Discussion: These combined results suggest that (1) K30 manifests strain-dependent impacts on the intracellular metabolomes, cultivation kinetics, and survivals, (2) K30 influences extracellular trace element acquisition in both strains, and (3) K30 is better tolerated by the floor-associated strain. Hence, this work lends support towards the hypothesis that repeated cleansing during spacecraft assembly serve as selective pressures that promote tolerances towards the cleaning conditions.
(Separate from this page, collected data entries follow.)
/-! ### Attention (chapter 11) -/

/-- How a queue takes a posted event (R170): it merges, is dropped with the marker set, or is appended; a post goes to both queues, and
SUPERVISION to one. -/
def Obligations.AttentionPostTaken : Prop :=
  (∀ (u : AttnUnit) (src : Source) (kind : AttnKind) (value : BitVec 16) (now : Time),
    ((∃ r ∈ u.queue, r.source = src ∧ r.kind = kind) →
        (u.take src kind value now).overflow = u.overflow
          ∧ (u.take src kind value now).queue.length = u.queue.length
          ∧ ∀ (i : Nat) (r : AttnRecord), u.queue[i]? = some r →
              (u.take src kind value now).queue[i]? =
                some (if r.source = src ∧ r.kind = kind then { r with count := min 255 (r.count + 1), latest := value }
                      else r))
      ∧ ((∀ r ∈ u.queue, ¬(r.source = src ∧ r.kind = kind)) →
          (48 ≤ u.queue.length → u.take src kind value now = { u with overflow := true })
            ∧ (u.queue.length < 48 → u.take src kind value now = { u with queue := u.queue ++ [⟨src, kind, 1, value, now⟩] })))
    ∧ ∀ (s : State) (src : Source) (kind : AttnKind) (value : BitVec 16),
        s.post src kind value = { s with attn := s.attnAfter [⟨src, kind, value⟩] }
          ∧ ∀ p : Port, s.postTo p src kind value =
              { s with attn := s.attn.set p ((s.attn.get p).takeAll s.localTime [⟨src, kind, value⟩]) }

/-- Collect Attention, with the source and kind codes of its records (R56, R171, section 3.7). -/
def Obligations.CollectAttentionReturns : Prop :=
  ∀ (p : Port) (params : List Octet) (s : State), s.frameAtOwner p 0x08 params →
    (params ≠ [] → exec (.collectAttention p) s = .next (s.answers p [0x02, 0x00]))
      ∧ (params = [] →
          let u := s.attnUnit p
          let n := min 8 u.queue.length
          exec (.collectAttention p) s =
            .next ((s.setAttn p ⟨u.queue.drop 8, false⟩).answers p
              ([0x00, octet (3 + 9 * n), octet n, octet (u.queue.length - n), flagOctet u.overflow]
                ++ (u.queue.take 8).flatMap fun r =>
                    [octet (sourceCode r.source), octet (kindCode r.kind), octet r.count,
                     octet (r.latest.toNat / 256), octet (r.latest.toNat % 256),
                     octet (r.firstTime.toNat / 16777216), octet (r.firstTime.toNat / 65536 % 256),
                     octet (r.firstTime.toNat / 256 % 256), octet (r.firstTime.toNat % 256)]))
            ∧ (AttentionSound s → ∀ r ∈ u.queue.take 8, ∀ (value : BitVec 16) (now : Time),
                (AttnUnit.take ⟨u.queue.drop 8, false⟩ r.source r.kind value now).queue =
                  u.queue.drop 8 ++ [⟨r.source, r.kind, 1, value, now⟩]))
      ∧ (∀ c : CircuitId, sourceCode (.circuit c) = c.val)
      ∧ [Source.path .x, .path .y, .reference, .port .cp0, .port .cp1].map sourceCode = [0x10, 0x11, 0x12, 0x13, 0x14]
      ∧ [AttnKind.circuitState, .acquireTimeout, .underrun, .overrun, .lineAlarm, .remoteFault, .pathHealth, .txPathChange,
          .delayLimit, .asymmetry, .loopSaturation, .referenceState, .authority, .supervision].map kindCode =
        [0x01, 0x02, 0x03, 0x04, 0x05, 0x06, 0x07, 0x08, 0x09, 0x0A, 0x0B, 0x0C, 0x0D, 0x0E]

/-! ### Control ports (chapter 9) -/

/-- TRANSACTION_START: the status octet is formed and the phase at start is fixed; while RESET_N is asserted no transaction is taken (R144,
R146). A frame that is complete by then has been handed on first (R147, assumption 6). -/
def Obligations.TransactionStartFixesContext : Prop :=
  ∀ (p : Port) (s : State),
    let s' := s.settlePort p
    let u := s'.port p
    (s'.resetAsserted = false → u.transaction = none →
        exec (.transactionStart p) s =
          .next (s'.setPort p { u with transaction := some ⟨none, u.phase, s'.statusOctet p, false, false, false⟩ }))
      ∧ (s'.resetAsserted = true → exec (.transactionStart p) s = .next s')

/-- The status octet, bit by bit (section 3.6, R55). -/
def Obligations.StatusOctetShows : Prop :=
  ∀ s : State,
    (∀ p : Port,
      let o := s.statusOctet p
      let u := s.port p
      (o.getLsbD 7 = true ↔ u.phase = .result)
        ∧ (o.getLsbD 6 = true ↔ (u.phase = .executing ∨ u.phase = .startUp))
        ∧ (o.getLsbD 5 = true ↔ (u.framing = true ∧ u.phase ≠ .startUp))
        ∧ (o.getLsbD 4 = true ↔ (u.ignored = true ∧ u.phase ≠ .startUp))
        ∧ (o.getLsbD 3 = true ↔ (s.attnUnit p).queue ≠ [])
        ∧ (o.getLsbD 3 = s.attnLow p)
        ∧ (o.getLsbD 2 = true ↔ (s.holder = some p ∧ u.phase ≠ .startUp))
        ∧ (o.getLsbD 1 = true ↔ ((s.supUnit p).eligible = true ∧ u.phase ≠ .startUp))
        ∧ (o.getLsbD 0 = true ↔ ((s.supUnit p).state ≠ .idle ∧ u.phase ≠ .startUp)))
      ∧ ¬((s.statusOctet .cp0).getLsbD 2 = true ∧ (s.statusOctet .cp1).getLsbD 2 = true)

/-- STATUS_OCTET_SENT clears the flags that the octet showed as 1, and no other; RESULT_OCTET_SENT consumes one octet of the pending result, and
with the last one the port enters COMMAND (R148, R150). CDO carries FFh outside a transaction and in reset, the status octet first, then
the pending result from the read position on in a transaction that began in RESULT, and 00h otherwise (R145, R146, R151). That a void
transaction still sends its status octet, which clears the flags it showed, and that CDO is FFh too while CSEL has stayed low since reset with
no transaction taken, is the model's choice (assumption 15). -/
def Obligations.OutputOctetsConsumed : Prop :=
  (∀ (p : Port) (s : State), (s.resetAsserted = true ∨ (s.port p).transaction = none) → s.cdoOctet p = 0xFF)
    ∧ ∀ (p : Port) (t : Transaction) (s : State), (s.port p).transaction = some t →
    let u := s.port p
    (s.resetAsserted = false →
        (t.statusSent = false → s.cdoOctet p = t.status)
          ∧ (t.statusSent = true → (t.phaseAtStart ≠ .result ∨ t.voided = true ∨ u.result = none) → s.cdoOctet p = 0x00)
          ∧ (t.statusSent = true → t.phaseAtStart = .result → t.voided = false → ∀ r : List Octet, u.result = some r →
              u.readPos < r.length → some (s.cdoOctet p) = r[u.readPos]?))
      ∧ (t.statusSent = false →
        exec (.statusOctetSent p) s =
          .next (s.setPort p { u with
            framing := if t.status.getLsbD 5 then false else u.framing,
            ignored := if t.status.getLsbD 4 then false else u.ignored,
            transaction := some { t with statusSent := true } }))
      ∧ (t.statusSent = true → t.phaseAtStart = .result → t.voided = false → ∀ r : List Octet, u.result = some r →
          (u.readPos + 1 < r.length →
              exec (.resultOctetSent p) s = .next (s.setPort p { u with readPos := u.readPos + 1 }))
            ∧ (u.readPos + 1 = r.length →
              exec (.resultOctetSent p) s =
                .next (s.setPort p { u with phase := .command, result := none, readPos := 0 })))

/-- WRITTEN_OCTET: the access octet fixes the access kind; after it, a read transaction looks at nothing, and a write transaction takes the octet
into the command frame, or discards it with IGNORED set, or without a flag, by the phase at start (R145 to R147, R151). -/
def Obligations.WrittenOctetTaken : Prop :=
  ∀ (p : Port) (o : Octet) (s : State) (t : Transaction),
    let s' := s.settlePort p
    let u := s'.port p
    u.transaction = some t →
      (t.access = none →
          exec (.writtenOctet p o) s =
            .next (s'.setPort p { u with transaction := some { t with access := some (if o = 0x01 then .write else .read) } }))
        ∧ (t.access = some .read → exec (.writtenOctet p o) s = .next (s'.setPort p u))
        ∧ (t.access = some .write → (t.voided = true ∨ t.phaseAtStart = .startUp) →
            exec (.writtenOctet p o) s = .next (s'.setPort p u))
        ∧ (t.access = some .write → t.voided = false → t.phaseAtStart = .command → t.frameTaken = false →
            exec (.writtenOctet p o) s = .next (s'.setPort p { u with partialFrame := u.partialFrame ++ [o] }))
        ∧ (t.access = some .write → t.voided = false →
            (t.phaseAtStart = .executing ∨ t.phaseAtStart = .result ∨ (t.phaseAtStart = .command ∧ t.frameTaken = true)) →
            exec (.writtenOctet p o) s = .next (s'.setPort p { u with ignored := true }))

/-- TRANSACTION_END: a frame left incomplete is discarded and sets FRAMING; without one no flag is set (R147). A frame that is complete by then
has been handed on first (assumption 6). -/
def Obligations.TransactionEndDiscardsPartial : Prop :=
  ∀ (p : Port) (s : State),
    let s' := s.settlePort p
    let u := s'.port p
    u.transaction.isSome = true →
      (u.partialFrame = [] → exec (.transactionEnd p) s = .next (s'.setPort p { u with transaction := none }))
        ∧ (u.partialFrame ≠ [] →
            exec (.transactionEnd p) s =
              .next (s'.setPort p { u with transaction := none, partialFrame := [], framing := true }))

/-- The command code table (section 9.6). -/
def Obligations.CommandCodeTable : Prop :=
  ∀ p : Port,
    (∀ code : Octet, commandOf code p = none ↔
        (code = 0x00 ∨ code = 0x07 ∨ (0x09 ≤ code.toNat ∧ code.toNat ≤ 0x0F) ∨ code = 0x1E ∨ code = 0x1F ∨ 0x23 ≤ code.toNat))
      ∧ (∀ code : Octet, privileged code = true ↔
          ((0x10 ≤ code.toNat ∧ code.toNat ≤ 0x17) ∨ code = 0x20 ∨ code = 0x22))
      ∧ commandOf 0x01 p = some (.fetchChallenge p) ∧ commandOf 0x02 p = some (.submitAnswer p)
      ∧ commandOf 0x03 p = some (.readSupervision p) ∧ commandOf 0x04 p = some (.configureSupervision p)
      ∧ commandOf 0x05 p = some (.takeAuthority p) ∧ commandOf 0x06 p = some (.yieldAuthority p)
      ∧ commandOf 0x08 p = some (.collectAttention p) ∧ commandOf 0x10 p = some (.openCircuit p)
      ∧ commandOf 0x11 p = some (.closeCircuit p) ∧ commandOf 0x12 p = some (.holdCircuit p)
      ∧ commandOf 0x13 p = some (.resumeCircuit p) ∧ commandOf 0x14 p = some (.setTiming p)
      ∧ commandOf 0x15 p = some (.setPaths p) ∧ commandOf 0x16 p = some (.setProbing p)
      ∧ commandOf 0x17 p = some (.setPlayout p) ∧ commandOf 0x18 p = some (.readCircuit p)
      ∧ commandOf 0x19 p = some (.readPlayout p) ∧ commandOf 0x1A p = some (.readTiming p)
      ∧ commandOf 0x1B p = some (.readPaths p) ∧ commandOf 0x1C p = some (.readDelay p)
      ∧ commandOf 0x1D p = some (.readCounters p) ∧ commandOf 0x20 p = some (.configureReference p)
      ∧ commandOf 0x21 p = some (.readReference p) ∧ commandOf 0x22 p = some (.configurePath p)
Keywords: Acinetobacter; cleanrooms; detergent; metabolomics; planetary protection; spacecraft; survival.

Figure 1

Impacts of 0–1.0% v/v Kleenol 30 (K30) on (A) the survival and (B–D) cultivation kinetics of Acinetobacter johnsonii 2P08AA (red) and Acinetobacter radioresistens 50v1 (blue). Survival (N/N^⊝) is expressed as the ratio of plate counts (cfu mL⁻¹) from cultures grown in the absence of K30 (N^⊝) and presence of K30 (N). Fitted regressions of growth curves yielded changes in (B) growth rates (h⁻¹), (C) lag time (h), and (D) maximum relative biomass (log (N/N₀)), which is assumed to represent a ratio of the total biomass (N) at stationary phase and the biomass at the start of the culture (N₀). Error bars represent the standard errors (n = 4–5, growth curves; n = 3–5, plate counts). Univariate tests are represented as asterisks (*) for t-tests with p < 0.05, hashtags (#) for t-tests with p ≥ 0.05, and asterisks (*) with an underlying line for one or two-way ANOVA with p < 0.05.

Figure 2

Measured and fitted growth curves for A. johnsonii 2P08AA (left panel) and A. radioresistens 50v1 (right panel) cultured in the presence of 0–1.0% v/v Kleenol 30 at 28°C in 0.2x M9 media containing 25 μM Fe²⁺ and 150 mM ethanol (the sole supplied carbon source). Optical density measurements (blue empty circles; right-hand y-axis) were converted to log(N/N₀) (red filled circles; left-hand y-axis) as described and fit by non-linear regression to yield the parameters of time in lag phase, growth rates, and maximum ratiometric and logarithmic change in biomass (log (N/N₀)) at stationary phase.

Figure 3

Maps showing the impacts of cultivation in 0.1% v/v K30 on the intracellular and extracellular metabolomes of A. johnsonii 2P08AA (A–C) and A. radioresistens 50v1 (B,D). Metabolites are represented as nodes and organized by structural and metabolic connections (MetaMapp and Cytoscape 3.9.1). Important changes in abundance (p < 0.05) are represented as red (increases), blue (decreases), and yellow (no change) nodes, where node sizes represent the degree of change. Relevant metabolites that show important (black text; p < 0.05) and significant changes (red text; p < 0.05; FDR ≤ 0.20), as listed in Tables 1, 2, are displayed using the associated identity numbers (ID#). Shaded circles represent biochemical classes (red text) that show significant changes (ChemRich); biochemical classes showing no change are listed for comparison purposes (black text).

Figure 4

Canonical correspondence analyses (CCA) that compare the impacts of cultivation in 0.1% v/v Kleenol 30 (K30) on (A) the intracellular metabolome of A. johnsonii 2P08AA, (B) the extracellular metabolome of A. johnsonii 2P08AA, (C) the intracellular metabolome of A. radioresistens 50v1, and (D) the extracellular metabolome of A. radioresistens 50v1 against the quantitative descriptors of growth rates at exponential phase (blue callout boxes, green vectors), plate counts at late-log phase (purple callout boxes, green vectors), maximum relative biomass at stationary phase (brown callout boxes, green vectors), and either the total concentrations of detergents (0.025% w/w; assumed) or chelators (0.02% w/w; assumed) in the cultivation media (black callout boxes, green vectors); dimension reduction of the triplicate metabolomic measures associated with 0% v/v K30 (red squares, pink circles, and red and pink diamonds) and 0.1% v/v K30 (black triangles) are provided, reduced terms are highlighted by the green and red circles and callout boxes, and metabolites are arrayed as text.